# Directions for this task:
Starting at the first line and ending at the last, reproduce the records below exactly.

# Material shown:

........

-- ==== Sys2Proof/Config.lean ====
section
/-! DEFINITION. What an implementation fixes (the parameters of R7) and the free values: what the environment
draws and the spec leaves open. A configuration is plain data that `State` carries and no step changes, so a claim
about every state is a claim about every configuration. -/

namespace Sys2Proof

/-- The two speed classes of R27, 0 = SLOW, 1 = FAST. -/
inductive Speed where
  | slow
  | fast
deriving DecidableEq, Repr

/-- The OPEN parameters of R7, and TW, which R7 lets a model take as an argument. All times are in ticks. -/
structure Config where
  /-- TW: the width of TIME in bits. -/
  tw : Nat
  /-- TICK_NS: nanoseconds per tick; no rule reads it (90_conflicts.md C7). -/
  tickNs : Nat
  /-- DT_MAX: the largest advance of TIME between two reads of it. -/
  dtMax : Nat
  /-- UNIT_SLOW. -/
  unitSlow : Nat
  /-- UNIT_FAST. -/
  unitFast : Nat
  /-- T_STRETCH(SLOW). -/
  stretchSlow : Nat
  /-- T_STRETCH(FAST). -/
  stretchFast : Nat
  /-- T_BIT(SLOW). -/
  bitSlow : Nat
  /-- T_BIT(FAST). -/
  bitFast : Nat
  /-- PAYLOAD_BYTES. -/
  payloadBytes : Nat
  /-- PAGE_SIZE. -/
  pageSize : Nat
  /-- CAPACITY. -/
  capacity : Nat
deriving DecidableEq, Repr

/-- DESIGN CHOICE (log entry 2, unsafe): the configuration `State.reset` carries, the test configuration of section 0
of 95_test_vectors.md. The spec gives the FAST class no numbers; here it has half the SLOW unit and windows. -/
def Config.reference : Config where
  tw := 32
  tickNs := 1
  dtMax := 1
  unitSlow := 4
  unitFast := 2
  stretchSlow := 8
  stretchFast := 4
  bitSlow := 16
  bitFast := 8
  payloadBytes := 4
  pageSize := 16
  capacity := 32

/-- What the peer does to the two lines at one sample: 0 = holds low, 1 = leaves released (R35). -/
structure PeerPair where
  scl : Bool
  sda : Bool
deriving DecidableEq, Repr

/-- How the store's environment treats one request that lies inside the capacity (R61, R63, R45, U7, U9). -/
inductive StoreDraw where
  /-- The request is carried out and answered Ok. -/
  | ok
  /-- A bus fault: answered BusError. -/
  | busError
  /-- Answered with the reserved `mem_status` 3, which R45 treats as BusError. -/
  | reserved
  /-- Answered AddressOutOfRange although the request is in range: a store that breaks R62 (D24). -/
  | outOfRange
  /-- Never answered (U7). -/
  | silent
deriving DecidableEq, Repr

/-- Free value (log entry 3): the `n`-th unscripted advance of TIME between two reads (R133). -/
opaque Config.freeAdvance : Nat → Nat

/-- Free value (log entry 3): the `n`-th unscripted time between two commands (R133, D30). -/
opaque Config.freeGap : Nat → Nat

/-- Free value (log entry 3): the `n`-th unscripted level of SCL on the peer's side (R132). -/
opaque Config.freePeerScl : Nat → Bool

/-- Free value (log entry 3): the `n`-th unscripted level of SDA on the peer's side (R132). -/
opaque Config.freePeerSda : Nat → Bool

/-- Free value (log entry 3): whether the `n`-th unscripted store request meets a bus fault (R61, R63, R64). -/
opaque Config.freeStoreFault : Nat → Bool

/-- Free value (log entry 3): whether the `n`-th unscripted store request is never answered (U7). -/
opaque Config.freeStoreSilent : Nat → Bool

/-- Free value (log entry 3): the `n`-th unscripted byte that a failed or cut store write leaves (R63, U5). -/
opaque Config.freeByte : Nat → Byte

end Sys2Proof
end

........

# Exercise result:
-- ==== Sys2Proof/Config.lean ====
section
/-! DEFINITION. What an implementation fixes (the parameters of R7) and the free values: what the environment
draws and the spec leaves open. A configuration is plain data that `State` carries and no step changes, so a claim
about every state is a claim about every configuration. -/

namespace Sys2Proof

/-- The two speed classes of R27, 0 = SLOW, 1 = FAST. -/
inductive Speed where
  | slow
  | fast
deriving DecidableEq, Repr

/-- The OPEN parameters of R7, and TW, which R7 lets a model take as an argument. All times are in ticks. -/
structure Config where
  /-- TW: the width of TIME in bits. -/
  tw : Nat
  /-- TICK_NS: nanoseconds per tick; no rule reads it (90_conflicts.md C7). -/
  tickNs : Nat
  /-- DT_MAX: the largest advance of TIME between two reads of it. -/
  dtMax : Nat
  /-- UNIT_SLOW. -/
  unitSlow : Nat
  /-- UNIT_FAST. -/
  unitFast : Nat
  /-- T_STRETCH(SLOW). -/
  stretchSlow : Nat
  /-- T_STRETCH(FAST). -/
  stretchFast : Nat
  /-- T_BIT(SLOW). -/
  bitSlow : Nat
  /-- T_BIT(FAST). -/
  bitFast : Nat
  /-- PAYLOAD_BYTES. -/
  payloadBytes : Nat
  /-- PAGE_SIZE. -/
  pageSize : Nat
  /-- CAPACITY. -/
  capacity : Nat
deriving DecidableEq, Repr

/-- DESIGN CHOICE (log entry 2, unsafe): the configuration `State.reset` carries, the test configuration of section 0
of 95_test_vectors.md. The spec gives the FAST class no numbers; here it has half the SLOW unit and windows. -/
def Config.reference : Config where
  tw := 32
  tickNs := 1
  dtMax := 1
  unitSlow := 4
  unitFast := 2
  stretchSlow := 8
  stretchFast := 4
  bitSlow := 16
  bitFast := 8
  payloadBytes := 4
  pageSize := 16
  capacity := 32

/-- What the peer does to the two lines at one sample: 0 = holds low, 1 = leaves released (R35). -/
structure PeerPair where
  scl : Bool
  sda : Bool
deriving DecidableEq, Repr

/-- How the store's environment treats one request that lies inside the capacity (R61, R63, R45, U7, U9). -/
inductive StoreDraw where
  /-- The request is carried out and answered Ok. -/
  | ok
  /-- A bus fault: answered BusError. -/
  | busError
  /-- Answered with the reserved `mem_status` 3, which R45 treats as BusError. -/
  | reserved
  /-- Answered AddressOutOfRange although the request is in range: a store that breaks R62 (D24). -/
  | outOfRange
  /-- Never answered (U7). -/
  | silent
deriving DecidableEq, Repr

/-- Free value (log entry 3): the `n`-th unscripted advance of TIME between two reads (R133). -/
opaque Config.freeAdvance : Nat → Nat

/-- Free value (log entry 3): the `n`-th unscripted time between two commands (R133, D30). -/
opaque Config.freeGap : Nat → Nat

/-- Free value (log entry 3): the `n`-th unscripted level of SCL on the peer's side (R132). -/
opaque Config.freePeerScl : Nat → Bool

/-- Free value (log entry 3): the `n`-th unscripted level of SDA on the peer's side (R132). -/
opaque Config.freePeerSda : Nat → Bool

/-- Free value (log entry 3): whether the `n`-th unscripted store request meets a bus fault (R61, R63, R64). -/
opaque Config.freeStoreFault : Nat → Bool

/-- Free value (log entry 3): whether the `n`-th unscripted store request is never answered (U7). -/
opaque Config.freeStoreSilent : Nat → Bool

/-- Free value (log entry 3): the `n`-th unscripted byte that a failed or cut store write leaves (R63, U5). -/
opaque Config.freeByte : Nat → Byte

end Sys2Proof
end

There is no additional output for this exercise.